#### [WHAT TO PRODUCE]
Answer with only the number of lines below where "hiByte" appears.

Collected data entries:
----

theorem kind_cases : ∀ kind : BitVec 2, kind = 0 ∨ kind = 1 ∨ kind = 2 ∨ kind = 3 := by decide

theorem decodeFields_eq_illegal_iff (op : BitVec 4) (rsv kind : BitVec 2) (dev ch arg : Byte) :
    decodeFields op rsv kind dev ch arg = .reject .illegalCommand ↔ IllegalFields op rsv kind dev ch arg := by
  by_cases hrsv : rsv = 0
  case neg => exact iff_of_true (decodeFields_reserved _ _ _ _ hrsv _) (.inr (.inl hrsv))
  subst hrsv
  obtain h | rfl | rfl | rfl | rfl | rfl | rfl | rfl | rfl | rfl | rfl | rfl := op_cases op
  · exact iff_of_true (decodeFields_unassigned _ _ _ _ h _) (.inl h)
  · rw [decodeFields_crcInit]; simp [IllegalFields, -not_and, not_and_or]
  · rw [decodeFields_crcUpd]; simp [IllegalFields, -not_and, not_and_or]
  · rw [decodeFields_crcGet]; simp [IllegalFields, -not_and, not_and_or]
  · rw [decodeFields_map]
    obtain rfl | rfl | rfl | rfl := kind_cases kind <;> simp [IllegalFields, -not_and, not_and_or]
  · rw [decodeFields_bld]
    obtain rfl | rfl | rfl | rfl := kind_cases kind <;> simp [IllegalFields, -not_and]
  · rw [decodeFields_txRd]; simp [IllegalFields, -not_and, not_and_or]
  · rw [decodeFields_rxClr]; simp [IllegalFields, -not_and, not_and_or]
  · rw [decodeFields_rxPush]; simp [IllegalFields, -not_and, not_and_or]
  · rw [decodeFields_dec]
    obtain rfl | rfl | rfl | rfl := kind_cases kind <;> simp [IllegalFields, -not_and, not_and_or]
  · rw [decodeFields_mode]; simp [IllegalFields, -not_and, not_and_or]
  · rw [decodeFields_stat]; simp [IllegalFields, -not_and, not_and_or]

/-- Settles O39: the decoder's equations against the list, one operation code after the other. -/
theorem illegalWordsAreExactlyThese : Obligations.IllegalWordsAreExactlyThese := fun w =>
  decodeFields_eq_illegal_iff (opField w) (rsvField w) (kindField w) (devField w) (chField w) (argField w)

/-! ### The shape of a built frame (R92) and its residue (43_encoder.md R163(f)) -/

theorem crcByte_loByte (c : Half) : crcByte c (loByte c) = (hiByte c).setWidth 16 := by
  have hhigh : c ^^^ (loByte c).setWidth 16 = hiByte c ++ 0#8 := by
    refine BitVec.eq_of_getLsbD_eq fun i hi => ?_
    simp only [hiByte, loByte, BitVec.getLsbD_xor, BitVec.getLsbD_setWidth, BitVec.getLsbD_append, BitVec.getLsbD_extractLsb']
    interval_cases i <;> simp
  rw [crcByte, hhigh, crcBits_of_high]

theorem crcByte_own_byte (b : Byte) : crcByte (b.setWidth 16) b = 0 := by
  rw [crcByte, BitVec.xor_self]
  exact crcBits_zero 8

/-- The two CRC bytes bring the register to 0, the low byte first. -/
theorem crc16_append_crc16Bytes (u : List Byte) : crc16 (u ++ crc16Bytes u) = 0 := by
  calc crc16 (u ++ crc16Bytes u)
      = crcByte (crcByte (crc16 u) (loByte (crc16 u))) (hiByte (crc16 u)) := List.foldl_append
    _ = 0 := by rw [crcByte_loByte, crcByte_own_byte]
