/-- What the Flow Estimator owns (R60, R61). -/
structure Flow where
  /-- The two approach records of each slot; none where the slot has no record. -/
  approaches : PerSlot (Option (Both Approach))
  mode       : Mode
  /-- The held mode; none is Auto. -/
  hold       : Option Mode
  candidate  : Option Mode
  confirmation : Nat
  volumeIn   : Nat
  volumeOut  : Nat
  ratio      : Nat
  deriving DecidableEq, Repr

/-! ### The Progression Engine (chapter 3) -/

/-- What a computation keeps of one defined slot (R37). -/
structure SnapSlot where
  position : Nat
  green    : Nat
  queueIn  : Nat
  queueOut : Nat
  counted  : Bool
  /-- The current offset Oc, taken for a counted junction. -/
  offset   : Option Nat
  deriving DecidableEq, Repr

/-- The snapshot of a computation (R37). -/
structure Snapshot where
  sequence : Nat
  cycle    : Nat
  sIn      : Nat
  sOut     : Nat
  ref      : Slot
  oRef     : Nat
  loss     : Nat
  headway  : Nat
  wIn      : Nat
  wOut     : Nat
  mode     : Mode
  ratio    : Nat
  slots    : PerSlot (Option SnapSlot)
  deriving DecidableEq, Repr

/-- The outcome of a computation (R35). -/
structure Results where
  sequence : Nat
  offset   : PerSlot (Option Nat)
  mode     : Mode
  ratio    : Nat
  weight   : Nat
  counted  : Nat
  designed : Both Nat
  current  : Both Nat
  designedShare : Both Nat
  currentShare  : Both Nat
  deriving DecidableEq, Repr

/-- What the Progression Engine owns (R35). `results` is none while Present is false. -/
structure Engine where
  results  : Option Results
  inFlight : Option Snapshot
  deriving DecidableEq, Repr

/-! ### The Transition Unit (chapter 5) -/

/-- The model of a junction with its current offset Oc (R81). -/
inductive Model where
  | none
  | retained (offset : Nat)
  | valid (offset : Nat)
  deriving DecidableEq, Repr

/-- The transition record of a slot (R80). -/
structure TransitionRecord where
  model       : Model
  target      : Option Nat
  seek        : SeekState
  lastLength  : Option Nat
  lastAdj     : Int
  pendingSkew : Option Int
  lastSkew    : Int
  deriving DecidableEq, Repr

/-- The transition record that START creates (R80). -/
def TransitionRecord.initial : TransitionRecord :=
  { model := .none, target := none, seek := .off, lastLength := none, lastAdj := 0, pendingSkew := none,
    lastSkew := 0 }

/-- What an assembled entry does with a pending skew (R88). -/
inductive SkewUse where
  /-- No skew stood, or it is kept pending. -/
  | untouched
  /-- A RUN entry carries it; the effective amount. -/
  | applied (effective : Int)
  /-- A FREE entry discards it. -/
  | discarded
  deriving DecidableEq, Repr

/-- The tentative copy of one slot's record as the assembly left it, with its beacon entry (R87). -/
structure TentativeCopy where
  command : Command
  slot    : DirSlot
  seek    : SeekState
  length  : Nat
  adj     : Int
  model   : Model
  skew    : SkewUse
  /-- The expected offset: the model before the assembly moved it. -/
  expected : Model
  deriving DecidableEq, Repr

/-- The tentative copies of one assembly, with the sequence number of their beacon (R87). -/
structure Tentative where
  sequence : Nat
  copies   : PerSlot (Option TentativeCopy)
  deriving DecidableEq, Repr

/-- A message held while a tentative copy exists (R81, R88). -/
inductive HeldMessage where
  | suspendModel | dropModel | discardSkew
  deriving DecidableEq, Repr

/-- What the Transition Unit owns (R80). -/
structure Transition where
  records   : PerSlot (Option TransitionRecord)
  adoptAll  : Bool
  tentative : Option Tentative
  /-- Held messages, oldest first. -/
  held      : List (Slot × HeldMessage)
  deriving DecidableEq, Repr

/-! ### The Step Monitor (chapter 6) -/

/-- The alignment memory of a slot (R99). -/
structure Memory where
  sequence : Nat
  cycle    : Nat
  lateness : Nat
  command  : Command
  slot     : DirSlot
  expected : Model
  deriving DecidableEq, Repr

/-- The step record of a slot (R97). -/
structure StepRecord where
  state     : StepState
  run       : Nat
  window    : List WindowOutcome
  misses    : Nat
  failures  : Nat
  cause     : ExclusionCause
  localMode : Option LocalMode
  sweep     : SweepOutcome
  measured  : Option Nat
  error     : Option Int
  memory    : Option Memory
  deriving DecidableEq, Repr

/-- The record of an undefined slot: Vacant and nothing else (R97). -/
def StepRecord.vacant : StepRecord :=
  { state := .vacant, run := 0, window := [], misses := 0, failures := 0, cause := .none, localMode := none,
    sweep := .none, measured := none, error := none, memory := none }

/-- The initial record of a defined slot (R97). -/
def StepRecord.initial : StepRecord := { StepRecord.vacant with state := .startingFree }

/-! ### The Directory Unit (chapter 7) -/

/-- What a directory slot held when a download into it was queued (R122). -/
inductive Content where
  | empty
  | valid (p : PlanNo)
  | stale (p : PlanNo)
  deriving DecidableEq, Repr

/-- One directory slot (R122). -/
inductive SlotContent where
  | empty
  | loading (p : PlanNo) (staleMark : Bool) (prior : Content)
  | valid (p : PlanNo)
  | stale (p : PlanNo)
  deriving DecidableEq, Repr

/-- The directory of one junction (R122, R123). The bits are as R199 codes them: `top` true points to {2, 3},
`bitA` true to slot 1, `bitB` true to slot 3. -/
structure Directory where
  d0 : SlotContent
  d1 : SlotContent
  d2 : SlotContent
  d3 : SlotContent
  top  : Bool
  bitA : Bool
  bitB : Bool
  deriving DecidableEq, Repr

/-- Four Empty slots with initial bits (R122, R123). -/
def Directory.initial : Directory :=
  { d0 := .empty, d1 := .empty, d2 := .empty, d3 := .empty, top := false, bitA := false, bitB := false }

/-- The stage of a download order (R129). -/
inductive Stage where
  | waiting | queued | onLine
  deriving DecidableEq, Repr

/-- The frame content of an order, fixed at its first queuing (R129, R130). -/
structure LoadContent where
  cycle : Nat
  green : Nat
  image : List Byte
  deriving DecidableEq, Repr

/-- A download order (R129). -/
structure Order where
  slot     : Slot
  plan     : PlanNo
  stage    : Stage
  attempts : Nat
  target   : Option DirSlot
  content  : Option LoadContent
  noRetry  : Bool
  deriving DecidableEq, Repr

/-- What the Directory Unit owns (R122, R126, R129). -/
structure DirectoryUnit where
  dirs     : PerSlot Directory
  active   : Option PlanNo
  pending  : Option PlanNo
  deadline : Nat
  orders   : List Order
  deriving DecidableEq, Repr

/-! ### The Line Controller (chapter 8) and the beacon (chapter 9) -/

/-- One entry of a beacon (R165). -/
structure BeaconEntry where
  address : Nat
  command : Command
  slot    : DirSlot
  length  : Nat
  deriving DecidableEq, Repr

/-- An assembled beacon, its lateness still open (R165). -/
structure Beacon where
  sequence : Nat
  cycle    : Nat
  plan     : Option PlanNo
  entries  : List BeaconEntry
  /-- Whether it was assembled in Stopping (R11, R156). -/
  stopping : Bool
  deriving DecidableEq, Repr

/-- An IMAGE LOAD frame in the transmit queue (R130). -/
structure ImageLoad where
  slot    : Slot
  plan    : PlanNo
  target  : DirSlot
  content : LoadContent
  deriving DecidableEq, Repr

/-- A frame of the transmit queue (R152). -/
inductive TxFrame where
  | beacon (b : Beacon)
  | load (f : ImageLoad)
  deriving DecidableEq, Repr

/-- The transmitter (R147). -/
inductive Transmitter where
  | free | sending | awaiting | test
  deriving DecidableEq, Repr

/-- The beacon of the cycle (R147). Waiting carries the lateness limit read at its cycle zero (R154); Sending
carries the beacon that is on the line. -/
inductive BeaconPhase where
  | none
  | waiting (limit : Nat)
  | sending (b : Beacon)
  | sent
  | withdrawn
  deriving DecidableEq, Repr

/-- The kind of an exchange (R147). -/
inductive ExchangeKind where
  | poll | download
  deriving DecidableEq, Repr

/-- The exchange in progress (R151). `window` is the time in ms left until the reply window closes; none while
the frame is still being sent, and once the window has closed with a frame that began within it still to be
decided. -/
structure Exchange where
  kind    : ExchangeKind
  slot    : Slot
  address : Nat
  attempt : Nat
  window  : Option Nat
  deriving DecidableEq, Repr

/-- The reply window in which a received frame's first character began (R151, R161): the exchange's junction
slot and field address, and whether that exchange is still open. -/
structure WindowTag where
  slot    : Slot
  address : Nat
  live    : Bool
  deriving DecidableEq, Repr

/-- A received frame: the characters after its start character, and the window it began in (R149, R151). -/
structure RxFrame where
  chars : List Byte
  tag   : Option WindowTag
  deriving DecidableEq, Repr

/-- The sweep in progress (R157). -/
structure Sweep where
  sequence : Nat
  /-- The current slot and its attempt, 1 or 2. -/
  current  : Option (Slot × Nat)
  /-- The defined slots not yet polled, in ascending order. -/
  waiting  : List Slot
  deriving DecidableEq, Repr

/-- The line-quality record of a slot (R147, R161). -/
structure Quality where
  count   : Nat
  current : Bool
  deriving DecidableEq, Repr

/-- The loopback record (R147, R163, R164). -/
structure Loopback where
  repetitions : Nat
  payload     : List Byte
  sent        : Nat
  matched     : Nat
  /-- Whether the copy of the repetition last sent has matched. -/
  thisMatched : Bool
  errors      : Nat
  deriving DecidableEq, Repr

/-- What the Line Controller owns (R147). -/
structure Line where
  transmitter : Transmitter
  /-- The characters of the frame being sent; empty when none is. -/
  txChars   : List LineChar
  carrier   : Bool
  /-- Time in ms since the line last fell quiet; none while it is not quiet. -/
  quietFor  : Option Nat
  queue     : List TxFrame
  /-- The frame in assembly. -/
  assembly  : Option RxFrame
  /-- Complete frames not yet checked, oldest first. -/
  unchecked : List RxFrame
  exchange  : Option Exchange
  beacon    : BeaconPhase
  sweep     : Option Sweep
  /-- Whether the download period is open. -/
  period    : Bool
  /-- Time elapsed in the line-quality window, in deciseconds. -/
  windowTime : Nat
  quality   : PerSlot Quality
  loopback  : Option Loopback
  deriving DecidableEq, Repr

----

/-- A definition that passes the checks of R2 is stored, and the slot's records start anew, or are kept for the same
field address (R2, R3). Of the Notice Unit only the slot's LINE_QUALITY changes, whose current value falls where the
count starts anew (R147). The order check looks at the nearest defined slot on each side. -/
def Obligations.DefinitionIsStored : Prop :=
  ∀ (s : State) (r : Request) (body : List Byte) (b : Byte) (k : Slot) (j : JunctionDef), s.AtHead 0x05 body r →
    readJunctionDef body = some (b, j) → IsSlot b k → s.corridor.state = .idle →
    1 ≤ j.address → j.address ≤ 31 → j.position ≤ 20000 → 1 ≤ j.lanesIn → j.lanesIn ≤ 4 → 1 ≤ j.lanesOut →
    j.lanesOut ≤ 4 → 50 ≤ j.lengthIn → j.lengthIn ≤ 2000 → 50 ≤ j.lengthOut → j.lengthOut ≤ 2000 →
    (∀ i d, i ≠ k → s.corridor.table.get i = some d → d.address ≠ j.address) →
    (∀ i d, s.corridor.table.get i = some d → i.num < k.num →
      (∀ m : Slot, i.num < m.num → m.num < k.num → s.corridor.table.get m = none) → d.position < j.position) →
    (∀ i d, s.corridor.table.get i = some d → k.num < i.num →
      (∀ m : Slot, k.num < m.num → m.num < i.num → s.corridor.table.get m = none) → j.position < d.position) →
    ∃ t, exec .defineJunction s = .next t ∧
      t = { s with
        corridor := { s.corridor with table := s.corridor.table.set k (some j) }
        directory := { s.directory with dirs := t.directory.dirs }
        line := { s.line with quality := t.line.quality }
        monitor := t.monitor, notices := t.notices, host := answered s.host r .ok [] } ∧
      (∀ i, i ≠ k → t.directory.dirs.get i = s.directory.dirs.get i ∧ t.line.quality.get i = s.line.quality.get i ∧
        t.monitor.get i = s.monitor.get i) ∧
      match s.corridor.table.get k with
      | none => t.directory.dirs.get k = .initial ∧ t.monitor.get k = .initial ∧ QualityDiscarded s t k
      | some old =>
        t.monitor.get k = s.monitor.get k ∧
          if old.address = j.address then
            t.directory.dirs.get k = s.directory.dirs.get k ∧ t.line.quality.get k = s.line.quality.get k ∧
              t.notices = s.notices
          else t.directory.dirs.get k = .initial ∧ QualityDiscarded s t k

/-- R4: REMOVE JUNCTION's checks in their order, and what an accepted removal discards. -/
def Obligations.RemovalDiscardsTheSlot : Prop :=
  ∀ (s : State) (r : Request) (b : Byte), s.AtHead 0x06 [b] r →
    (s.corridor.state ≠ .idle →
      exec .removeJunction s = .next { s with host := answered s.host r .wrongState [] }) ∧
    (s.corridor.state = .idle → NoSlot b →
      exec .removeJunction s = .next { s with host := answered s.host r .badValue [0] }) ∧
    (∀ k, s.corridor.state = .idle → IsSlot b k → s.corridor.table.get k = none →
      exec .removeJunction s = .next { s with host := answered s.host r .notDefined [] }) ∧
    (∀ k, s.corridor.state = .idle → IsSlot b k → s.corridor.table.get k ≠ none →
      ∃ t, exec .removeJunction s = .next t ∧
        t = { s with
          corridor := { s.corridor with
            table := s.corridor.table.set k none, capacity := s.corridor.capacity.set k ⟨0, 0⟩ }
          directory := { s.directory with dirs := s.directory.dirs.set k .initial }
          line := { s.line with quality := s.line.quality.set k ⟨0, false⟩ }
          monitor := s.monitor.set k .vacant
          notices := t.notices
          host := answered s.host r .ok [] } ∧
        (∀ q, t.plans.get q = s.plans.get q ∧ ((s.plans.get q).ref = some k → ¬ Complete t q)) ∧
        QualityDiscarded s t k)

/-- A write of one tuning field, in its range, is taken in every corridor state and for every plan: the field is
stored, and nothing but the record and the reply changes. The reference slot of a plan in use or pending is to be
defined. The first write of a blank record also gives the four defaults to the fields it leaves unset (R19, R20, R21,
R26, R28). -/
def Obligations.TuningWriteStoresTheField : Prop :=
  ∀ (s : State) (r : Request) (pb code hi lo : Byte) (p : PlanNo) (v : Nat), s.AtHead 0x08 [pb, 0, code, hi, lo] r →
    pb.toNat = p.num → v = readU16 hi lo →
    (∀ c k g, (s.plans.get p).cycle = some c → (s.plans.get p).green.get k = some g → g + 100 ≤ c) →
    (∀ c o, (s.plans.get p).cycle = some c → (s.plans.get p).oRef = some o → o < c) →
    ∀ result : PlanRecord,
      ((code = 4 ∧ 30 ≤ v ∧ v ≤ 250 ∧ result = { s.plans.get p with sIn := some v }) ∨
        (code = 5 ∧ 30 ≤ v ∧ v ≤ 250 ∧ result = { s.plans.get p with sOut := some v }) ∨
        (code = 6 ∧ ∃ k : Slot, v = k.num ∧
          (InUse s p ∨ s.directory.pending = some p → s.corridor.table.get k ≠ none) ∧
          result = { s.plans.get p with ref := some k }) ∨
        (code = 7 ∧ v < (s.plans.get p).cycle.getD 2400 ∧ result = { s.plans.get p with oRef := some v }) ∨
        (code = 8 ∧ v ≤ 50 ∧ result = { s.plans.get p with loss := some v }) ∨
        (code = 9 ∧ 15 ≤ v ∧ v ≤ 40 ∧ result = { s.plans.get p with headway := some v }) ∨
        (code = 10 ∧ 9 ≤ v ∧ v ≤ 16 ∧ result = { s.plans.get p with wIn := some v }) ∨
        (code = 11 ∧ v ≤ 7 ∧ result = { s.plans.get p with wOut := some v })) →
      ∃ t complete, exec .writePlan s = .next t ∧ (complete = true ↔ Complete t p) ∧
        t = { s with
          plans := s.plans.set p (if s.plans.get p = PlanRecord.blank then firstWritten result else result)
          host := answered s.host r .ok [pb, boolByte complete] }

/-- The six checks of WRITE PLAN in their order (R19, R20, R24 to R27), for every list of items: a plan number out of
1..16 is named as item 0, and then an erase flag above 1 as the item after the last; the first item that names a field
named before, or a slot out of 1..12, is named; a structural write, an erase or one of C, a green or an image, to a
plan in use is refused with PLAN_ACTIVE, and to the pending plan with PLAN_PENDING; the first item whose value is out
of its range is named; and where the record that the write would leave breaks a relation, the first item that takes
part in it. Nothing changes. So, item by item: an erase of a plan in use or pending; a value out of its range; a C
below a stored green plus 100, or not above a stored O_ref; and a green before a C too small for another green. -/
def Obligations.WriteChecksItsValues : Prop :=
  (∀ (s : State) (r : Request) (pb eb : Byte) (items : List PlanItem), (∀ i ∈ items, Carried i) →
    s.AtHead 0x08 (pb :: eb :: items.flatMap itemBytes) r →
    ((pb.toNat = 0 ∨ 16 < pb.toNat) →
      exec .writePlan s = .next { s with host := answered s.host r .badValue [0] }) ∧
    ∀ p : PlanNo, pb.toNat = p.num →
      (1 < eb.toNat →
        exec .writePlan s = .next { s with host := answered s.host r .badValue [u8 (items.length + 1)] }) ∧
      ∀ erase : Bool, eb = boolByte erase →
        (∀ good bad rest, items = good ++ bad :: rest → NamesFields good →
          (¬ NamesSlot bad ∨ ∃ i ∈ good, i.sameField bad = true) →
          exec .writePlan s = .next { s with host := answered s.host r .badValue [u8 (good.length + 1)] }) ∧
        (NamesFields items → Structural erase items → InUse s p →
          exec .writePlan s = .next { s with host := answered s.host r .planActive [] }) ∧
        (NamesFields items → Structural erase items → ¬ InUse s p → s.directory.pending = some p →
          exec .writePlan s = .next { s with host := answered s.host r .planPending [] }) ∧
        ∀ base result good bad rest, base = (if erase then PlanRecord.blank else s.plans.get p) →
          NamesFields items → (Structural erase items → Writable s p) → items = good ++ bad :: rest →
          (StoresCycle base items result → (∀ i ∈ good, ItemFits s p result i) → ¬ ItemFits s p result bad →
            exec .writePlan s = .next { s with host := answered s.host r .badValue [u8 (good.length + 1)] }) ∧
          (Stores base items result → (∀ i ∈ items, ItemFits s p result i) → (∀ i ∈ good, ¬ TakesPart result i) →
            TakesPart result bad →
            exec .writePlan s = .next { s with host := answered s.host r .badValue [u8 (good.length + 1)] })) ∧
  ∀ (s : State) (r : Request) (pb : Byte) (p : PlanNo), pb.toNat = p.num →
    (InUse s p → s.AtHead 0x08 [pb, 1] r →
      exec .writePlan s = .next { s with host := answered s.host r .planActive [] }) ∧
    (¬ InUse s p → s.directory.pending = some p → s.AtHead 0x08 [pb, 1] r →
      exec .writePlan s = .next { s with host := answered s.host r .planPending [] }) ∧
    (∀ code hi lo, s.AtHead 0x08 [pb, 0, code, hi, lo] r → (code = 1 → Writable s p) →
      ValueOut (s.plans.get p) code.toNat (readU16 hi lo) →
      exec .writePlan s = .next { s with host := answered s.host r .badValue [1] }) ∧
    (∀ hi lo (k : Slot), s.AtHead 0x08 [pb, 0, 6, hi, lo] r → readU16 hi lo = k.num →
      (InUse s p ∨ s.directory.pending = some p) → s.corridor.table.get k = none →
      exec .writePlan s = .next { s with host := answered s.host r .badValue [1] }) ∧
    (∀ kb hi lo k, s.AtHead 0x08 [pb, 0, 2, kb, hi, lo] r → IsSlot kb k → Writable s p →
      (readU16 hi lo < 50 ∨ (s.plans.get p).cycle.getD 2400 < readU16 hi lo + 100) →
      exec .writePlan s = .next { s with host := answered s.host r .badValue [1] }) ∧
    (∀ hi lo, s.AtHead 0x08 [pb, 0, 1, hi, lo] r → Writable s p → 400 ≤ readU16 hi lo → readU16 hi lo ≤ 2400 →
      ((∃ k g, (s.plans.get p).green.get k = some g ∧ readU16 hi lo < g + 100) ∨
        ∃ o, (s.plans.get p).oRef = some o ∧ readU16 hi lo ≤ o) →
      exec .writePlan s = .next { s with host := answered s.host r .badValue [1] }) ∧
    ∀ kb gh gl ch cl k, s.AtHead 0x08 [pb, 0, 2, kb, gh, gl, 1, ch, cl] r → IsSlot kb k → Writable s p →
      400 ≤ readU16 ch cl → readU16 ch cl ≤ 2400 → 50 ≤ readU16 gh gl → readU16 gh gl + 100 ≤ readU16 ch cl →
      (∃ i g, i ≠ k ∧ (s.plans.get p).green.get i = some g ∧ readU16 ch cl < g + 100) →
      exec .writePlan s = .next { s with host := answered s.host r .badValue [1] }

----

#### [THE ANSWER]
4